In this paper, the authors propose the MFDS-VAN, a deep supervised voiceprint adversarial network, for audio-based depression recognition. The MFDS-VAN integrates acoustic features and audio waveform to predict depression score. Experimental results show that the MFDS-VAN significantly enhances robustness and performance in speech-based depression recognition, achieving competitive results compared to recent audio-based methodologies.

Depression can induce a range of physiological effects, leading to notable distinctions in the acoustic charac-teristics exhibited by individuals with depression as opposed to those without. Designing efficient algorithms to accurately identify depression through speech poses a formidable challenge. In this paper, we propose the Multi-Feature Deep Supervised Voiceprint Adversarial Network (MFDS-VAN) for audio-based depression recognition.
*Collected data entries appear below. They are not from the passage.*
/-- Places a node whose AFF is `aff` and whose targeted Bead is `target`. -/
def Block.placed (p : Params) (b : Block) (s : Sub) (n : Node) (index aff : Nat) (target : Nat) : Node :=
  if beadKind n.kind then
    let c := b.chooseBead p s.part s.urgent n.kind n.cls aff index (if n.tgtV then some target else none)
    { n with bead := c, noPlace := c.isNone }
  else n

/-- R228: a node that has become READY joins those that became READY before it. -/
def Block.joinReady (b : Block) (seg index : Nat) : Block :=
  let b := b.modNode seg index fun n => { n with order := b.graph.readyNext }
  { b with graph := { b.graph with readyNext := b.graph.readyNext + 1 } }

/-- R217: the entry of an UNTOUCHED node: its record is read and its placement fixed. A node whose
NPRED is 0 gets no entry here: it is a root (R215). (DEDUCED, log 61) -/
def Block.touch (p : Params) (b : Block) (m : MemView) (seg index : Nat) : Block :=
  let s := b.sub seg
  if (b.node seg index).used || s.gone.contains index then b
  else
    let a := s.record index
    let n := nodeOfRecord s m a
    if n.count = 0 then b
    else b.modNode seg index fun x =>
      { b.placed p s n index (bits (recW m a 0) 43 32) (recBead m a) with
        outcome := x.outcome, quantity := x.quantity }

/-- R217, R237: the entry of a successor, when its predecessor's list is resolved. While no entry can be freed the
successor stays UNTOUCHED, and the decrement that needs its entry waits for it. -/
def Block.touchRoom (p : Params) (b : Block) (m : MemView) (seg index : Nat) : Block :=
  if b.pgFull p then b else b.touch p m seg index

/-! ## Leaving the graph -/

/-- The trace event of class NODE (R471). `bead` is 63 for the Clasp. -/
def Block.traceNode (b : Block) (seg index kind bead : Nat) (st : Status) : Block :=
  b.traceEvent 5 2 (pack [(seg, 16, 0), (st.toNat, 8, 16), (kind, 4, 24), (bead, 6, 32)])
    [BitVec.ofNat 64 index]

/-- R294: what the end of node `index` does to the contributions of its submission. -/
def Sub.contribute (s : Sub) (index kind : Nat) (parent : Option Nat) (st : Status) : Sub :=
  let merge (c : Contribution) : Status := if isFailure c.status then c.status else poisonOf st
  let s :=
    if kind = 2 then
      { s with contribs := tmod {} s.contribs index fun c =>
          { c with used := true, retired := true, status := merge c } }
    else s
  match parent with
  | some e =>
      { s with contribs := tmod {} s.contribs e fun c =>
          if c.used then { c with left := c.left - 1, status := merge c } else c }
  | none => s

/-- R227: every node has retired or been released, and every Bead's closing RET and the counter records
it announced have come. A node that a miscount runs again counts once (R234). (DEDUCED, log 65) -/
def Block.over (b : Block) (seg : Nat) : Bool :=
  let s := b.sub seg
  s.live && (s.abandoned.isSome || decide (s.known ≤ s.ended.length)) && !(s.nodes.any fun t => t.2.used)
    && s.beads.isEmpty && !(b.graph.ctrDue.any fun t => t.2.1 == seg)
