-- ==== Sys2Proof/Machine/Nodes.lean ====
section
/-! DEFINITION. Clasp-kind nodes that touch fences and peers (R197, R231, R246, R247, R279, R280, R377),
FENCE_POISON, the join of expansions (R294), SPAWN (R291), and the graph pager's commands. -/

namespace Sys2Proof.Machine

/-! ## Whether a node may act -/

/-- What stands in the way of a READY Clasp-kind node. -/
inductive Gate where
  /-- nothing: it acts -/
  | act
  /-- it is released with this status (R230, R262) -/
  | release (st : Status)
  /-- its breakpoint holds it (R489) -/
  | brk
  /-- it waits, or there is no such node -/
  | wait
  deriving DecidableEq, Repr

/-- R230, R409, R421, R429, R489, R490, R492. -/
def Block.gate (b : Block) (seg index : Nat) : Gate :=
  let s := b.sub seg
  let n := b.node seg index
  if !s.live || s.abandoned.isSome || !n.used || n.state != .ready then .wait
  else match n.releaseWith with
  | some st => .release st
  | none =>
      if b.claspHeld s.part then .wait
      else if n.brk && !n.brkPassed then .brk
      else if !b.mayAct seg (startsKind n.kind) then .wait
      else .act

/-- R489: a breakpoint holds the node and stops its partition. -/
def Block.breakNode (p : Params) (b : Block) (seg index : Nat) : Block :=
  if (b.node seg index).brkHeld then b
  else (b.modNode seg index fun n => { n with brkHeld := true }).breakpointStop p (b.sub seg).part 63

/-- A Clasp-kind node starts to act: its list is read (R216), and its submission has started where its
kind says so. -/
def Block.startAct (p : Params) (b : Block) (m : MemView) (seg index : Nat) : Status × Block :=
  let r := b.claspList p m seg index
  let k := (b.node seg index).kind
  if r.1 ≠ Status.ok then (r.1, r.2.abandon p seg r.1 none)
  else
    (Status.ok, (r.2.modSub seg fun s => { s with started := s.started || startsKind k }).modNode seg index
      fun n => { n with state := .acting })

/-- Runs `f` on a node that the gate lets act; releases or holds it where the gate says so. -/
def Block.tryAct (p : Params) (b : Block) (m : MemView) (seg index : Nat) (f : Block → Block) : Block :=
  if (b.node seg index).spilled then b.wantEntry seg index
  else match b.gate seg index with
  | .wait => b
  | .release st => b.claspLeave p m seg index st true
  | .brk => b.breakNode p seg index
  | .act =>
      let r := b.startAct p m seg index
      if r.1 ≠ Status.ok then r.2 else f r.2

/-- An acting node of kind `k`. -/
def Block.acting (b : Block) (seg index k : Nat) : Bool :=
  let s := b.sub seg
  let n := b.node seg index
  s.live && s.abandoned.isNone && n.used && n.state == .acting && n.kind == k

/-! ## WAIT -/

/-- The handle of a WAIT or SIGNAL record. -/
def recFence (m : MemView) (a : Nat) : Handle := BitVec.ofNat 32 (bits (recW m a 2) 31 0)

/-- R280: an arrival counter is read. -/
def Block.arrivalAsk (b : Block) (m : MemView) (seg index : Nat) : Block :=
  let a := bits (recW m (b.node seg index).record 3) 55 0
  (b.ask 63 4 a 8 (.arrival seg index)).modNode seg index fun n => { n with busy := true, arrival := a }

/-- R246, R279: a WAIT whose outcome is known: it is released with a failure; it retires with OK, or
starts to read its arrival counter. -/
def Block.waitEnds (p : Params) (b : Block) (m : MemView) (seg index : Nat) (st : Status) : Block :=
  let s := b.sub seg
  let n := b.node seg index
  if isFailure st then b.claspLeave p m seg index st true
  else if b.claspHeld s.part || !b.mayAct seg false || n.busy || n.interval != 0 then b
  else if bits (recW m n.record 2) 32 32 = 0 then b.claspLeave p m seg index Status.ok false
  else
    let q := n.quantity.getD (b.fence (handleIndex (recFence m n.record))).quantity
    (b.modNode seg index fun n => { n with quantity := some q }).arrivalAsk m seg index

/-- R246: a WAIT that acts or waits. One that is not registered (it ran before, R234) registers now. -/
def Block.waitStep (p : Params) (m : MemView) (seg index : Nat) (b : Block) : Block :=
  let n := b.node seg index
  match n.outcome with
  | some st => b.waitEnds p m seg index st
  | none =>
      if b.fences.waits.any fun w => w.seg == seg && w.index == index then b
      else
        let r := b.registerWait (recFence m n.record) seg index
        match r.1 with
        | some st =>
            (r.2.modNode seg index fun n => { n with outcome := some st }).waitEnds p m seg index st
        | none => r.2

/-- R246: a WAIT acts; one that waits goes on when its outcome is known. -/
def waitAct (p : Params) (seg index : Nat) (m : MemView) (b : Block) : Block :=
  if b.acting seg index 3 then b.waitStep p m seg index
  else if (b.node seg index).kind != 3 then b
  else b.tryAct p m seg index (Block.waitStep p m seg index)

/-- WAIT_ACT (R246). -/
def execWaitAct (seg index : Nat) (m : MemView) (s : State) : Host.Outcome State Fault Refusal :=
  .next { s with blk := waitAct s.params seg index m s.blk }

/-- A read request that was made for `w`, if one is outstanding. -/
def Mp.readFor (x : Mp) (w : RPurpose) : Option RReq := x.reads.find? fun r => r.purpose == w

/-- The answer to a read takes it from those outstanding; an error is recorded (R51). -/
def Block.answerRead (b : Block) (r : RReq) (code : BitVec 2) : Block :=
  let b := { b with mp := Mp.promoteRead { b.mp with reads := b.mp.reads.erase r } r.port }
  if code = 0#2 then b else b.mpError r.port false r.cls r.addr code r.id

/-- R280: the condition of an arrival read. -/
def arrived (a q : Nat) : Bool := subMod (2 ^ 48) (a % 2 ^ 48) (q % 2 ^ 48) < 2 ^ 47

/-- R280, R51: what an arrival read gives. -/
def Block.arrivalResult (p : Params) (seg index : Nat) (code : BitVec 2) (data : Word) (m : MemView) (b : Block) :
    Block :=
  if !b.acting seg index 3 then b
  else
    let n := b.node seg index
    let st := codeStatus Status.indirectFault code
    if st ≠ Status.ok then b.claspLeave p m seg index st true
    else if arrived (fld data 47 0) (n.quantity.getD 0) then b.claspLeave p m seg index Status.ok false
    else b.modNode seg index fun n =>
      { n with busy := false, interval := if n.interval = 0 then 64 else min 4096 (2 * n.interval) }

/-- R280. -/
def arrivalRead (p : Params) (seg index : Nat) (code : BitVec 2) (data : Word) (m : MemView) (b : Block) : Block :=
  match b.mp.readFor (.arrival seg index) with
  | none => b
  | some r => (b.answerRead r code).arrivalResult p seg index code data m

/-- ARRIVAL_READ (R280). -/
def execArrivalRead (seg index : Nat) (code : BitVec 2) (data : Word) (m : MemView) (s : State) :
    Host.Outcome State Fault Refusal :=
  .next { s with blk := arrivalRead s.params seg index code data m s.blk }

/-- R280: the interval has passed. -/
def arrivalReread (seg index addr : Nat) (b : Block) : Block :=
  let n := b.node seg index
  if !b.acting seg index 3 || n.busy || n.interval = 0 || b.claspHeld (b.sub seg).part then b
  else (b.ask 63 4 addr 8 (.arrival seg index)).modNode seg index fun n => { n with busy := true }

/-- ARRIVAL_REREAD_TIMER (R280): the counter is read again at the address ARRIVAL, which the node
holds. -/
def execArrivalRereadTimer (seg index : Nat) (s : State) : Host.Outcome State Fault Refusal :=
  .next { s with blk := arrivalReread seg index (s.blk.node seg index).arrival s.blk }

/-! ## SIGNAL -/

/-- R247: a local SIGNAL acts on its generation. -/
def Block.signalStep (p : Params) (m : MemView) (seg index : Nat) (b : Block) : Block :=
  let s := b.sub seg
  let h := recFence m (b.node seg index).record
  let b := b.modSub seg fun s => { s with acted := s.acted ++ [index] }
  let r := b.signalFence (handleIndex h) (handleGen h) s.kernel s.ctx (.node seg index)
  match r.1 with
  | .ended => r.2.claspLeave p m seg index Status.ok false
  | .stale => r.2.claspLeave p m seg index Status.staleHandle false
  | .waits => r.2
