-- ==== Sys2Proof/Machine/Bead.lean ====
section
/-! DEFINITION. The Bead: its issue window (R213, R214, R221 to R230), indirect parameters (R203, R206,
R462), the order of issue and the choice of slots (R265 to R272, R423, R461, R518, R530), the regulators
(R273 to R277), the engine port (R254 to R258), byte counters (R483 to R485) and Bead stops (R487 to
R491). -/

namespace Sys2Proof.Machine

/-! ## The node in a window -/

/-- The partition of the node at a window entry. -/
def Block.winPart (b : Block) (n w : Nat) : Nat :=
  let e := b.win n w
  if e.piece then (match (b.cwin n w).piece with | some (q, _) => q | none => 0) else (b.sub e.seg).part

/-- The node is urgent. -/
def Block.winUrgent (b : Block) (n w : Nat) : Bool :=
  let e := b.win n w
  !e.piece && (b.sub e.seg).urgent

/-- R191: the tile word of a TASK that is a common tile list: N. -/
def WinEntry.tiles (e : WinEntry) : Option Nat :=
  let t := (e.param[6]?).getD 0
  if e.kind = 0 && !e.piece && bit t 63 then some (fld t 16 0) else none

/-- TASK or COLL. -/
def WinEntry.engine (e : WinEntry) : Bool := e.kind == 0 || e.kind == 6

/-- R203, R214: every read of the node has returned. -/
def WinEntry.readsDone (e : WinEntry) : Bool :=
  !e.recordDue && !e.paramDue && e.indirectDue.isEmpty && (e.indirect == 0 || e.indirectAsked || !e.engine)

/-- R489: a breakpoint holds the node. -/
def WinEntry.broken (e : WinEntry) : Bool := e.brk && !e.brkPassed

/-- The counter of a tile list that has dispatched a tile: its place among the 32. -/
def Bead.tileOf (d : Bead) (w : Nat) : Option (Nat × Tile) :=
  d.tiles.find? fun t => t.2.used && t.2.win == w

/-- The lowest free tile counter (R269). -/
def Bead.freeTile (d : Bead) : Option Nat := (List.range 32).find? fun i => !(tget {} d.tiles i).used

/-- Changes tile counter `i` of Bead `n`. -/
def Block.modTile (b : Block) (n i : Nat) (f : Tile → Tile) : Block :=
  b.modBead n fun d => { d with tiles := tmod {} d.tiles i f }

/-- `k` upstream EVT records with SRC `src`. -/
def Block.sendEvts (p : Params) (n src : Nat) : Nat → Block → Block
  | 0, b => b
  | k + 1, b => Block.sendEvts p n src k (b.sendUp p n (evtRec p n src))

/-- The final status of a node in a window is known; its window edges and its CPL are still to go out. -/
def Block.winEnds (b : Block) (n w : Nat) (st : Status) (released : Bool) : Block :=
  let b := match (b.bead n).tileOf w with
    | some t => b.modTile n t.1 fun _ => {}
    | none => b
  b.modWin n w fun e =>
    { e with state := .leaving, final := if e.eccBad then Status.ecc else st, released := released }

/-! ## Indirect parameters -/

/-- The words that INDIRECT names. -/
def indirectWords (ind : Nat) : List Nat := (List.range 6).filter fun k => bits ind k k == 1
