-- ==== Sys2Proof/Machine/Queues.lean ====
section
/-! DEFINITION. Software queues (R144 to R153, R166 to R168), doorbells (R154, R155, R159), the slot
mapper (R156, R157), the fetch loop (R158, R160, R161, R163), and the stall monitor (R172, R173). -/

namespace Sys2Proof.Machine

/-! ## Answers of the memory ports -/

/-- A read of several beats is answered: it leaves those outstanding, and its errors are recorded. -/
def Block.answerBeats (b : Block) (r : RReq) (codes : List (BitVec 2)) : Block :=
  let b := { b with mp := Mp.promoteRead { b.mp with reads := b.mp.reads.erase r } r.port }
  codes.foldl (fun b c => if c = 0#2 then b else b.mpError r.port false r.cls r.addr c r.id) b

/-- A write is answered: it leaves those outstanding, reads that waited for it go out (R48), and an error is recorded
(R51). -/
def Block.answerWrite (b : Block) (r : WReq) (code : BitVec 2) : Block :=
  let b := { b with mp := (Mp.promoteWrite { b.mp with writes := b.mp.writes.erase r } r.port).promoteReads }
  if code = 0#2 then b else b.mpError r.port true r.cls r.addr code r.id

/-- What a discarded read was made for is forgotten: its answer changes nothing but the error record. -/
def Mp.scrapSlot (x : Mp) (slot : Nat) : Mp :=
  let f (r : RReq) : RReq := match r.purpose with
    | .tail s => if s = slot then { r with purpose := .scrap } else r
    | .descs s _ _ => if s = slot then { r with purpose := .scrap } else r
    | _ => r
  { x with reads := x.reads.map f, heldReads := x.heldReads.map f }

/-! ## The stall monitor -/

/-- The routes on which a sender waits for the credit of receive queue `q` of Bead `n`. -/
def Block.creditAwaited (b : Block) (n q : Nat) : Bool :=
  b.chans.any fun c => c.2.tx.any fun t =>
    t.2.routeV && t.2.dbead == n && t.2.dqueue == q && t.2.cwait

/-- "Progress and busy conditions": the unit is busy. -/
def Block.unitBusy (b : Block) (kind unit : Nat) : Bool :=
  match kind with
  | 0 =>
      let q := b.queue unit
      ((q.state == .wait || q.state == .active) && b.isResident q.part q.ctx) || q.inflight != 0
  | 1 => !(b.slot (unit / 64) (unit % 64)).held.isEmpty
  | 2 => (b.bead unit).win.any fun t => t.2.used
  | _ => b.creditAwaited (unit / 128) (unit % 128)

/-- The partition of a unit. -/
def Block.unitPart (b : Block) (kind unit : Nat) : Option Nat :=
  match kind with
  | 0 => some (b.queue unit).part
  | 1 => b.partOfBead (unit / 64)
  | 2 => b.partOfBead unit
  | _ => b.partOfBead (unit / 128)

/-- R172: the unit's partition stands stopped. -/
def Block.unitStopped (b : Block) (kind unit : Nat) : Bool :=
  match b.unitPart kind unit with
  | some q => b.claspHeld q
  | none => false

/-- R172: of the time since `since`, what the unit's partition stood stopped. -/
def Block.stoppedTime (b : Block) (kind unit since : Nat) : Nat :=
  match b.unitPart kind unit with
  | none => 0
  | some q => (b.lkt.stops.map fun t => if t.1 = q then t.2.2 - max t.2.1 since else 0).sum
The MFDS-VAN assimilates extracted acoustic features and the audio waveform, subsequently generating predictions regarding the depression score. In order to attain more robust and discriminative spatial- temporal features associated with depression, the Encoding Network module merges long-term and short-term acoustic features with the unprocessed audio waveform, while the Regression Network module enables prediction of the depression score. The Deep Supervised Regression algorithm is designed by combining GE2E clustering and Huber regression for better network optimization. Furthermore, to enhance the representation the MFDS-VAN while diminishing the influence of individual voiceprint information, we propose the Voiceprint Adversarial Network. Experimental results conducted on AVEC 2013, AVEC 2014, and AVEC 2017 datasets demonstrate that the MFDS-VAN significantly enhances robustness and performance in speech-based depression recognition. Our model achieves competitive results when compared to recent audio-based methodologies.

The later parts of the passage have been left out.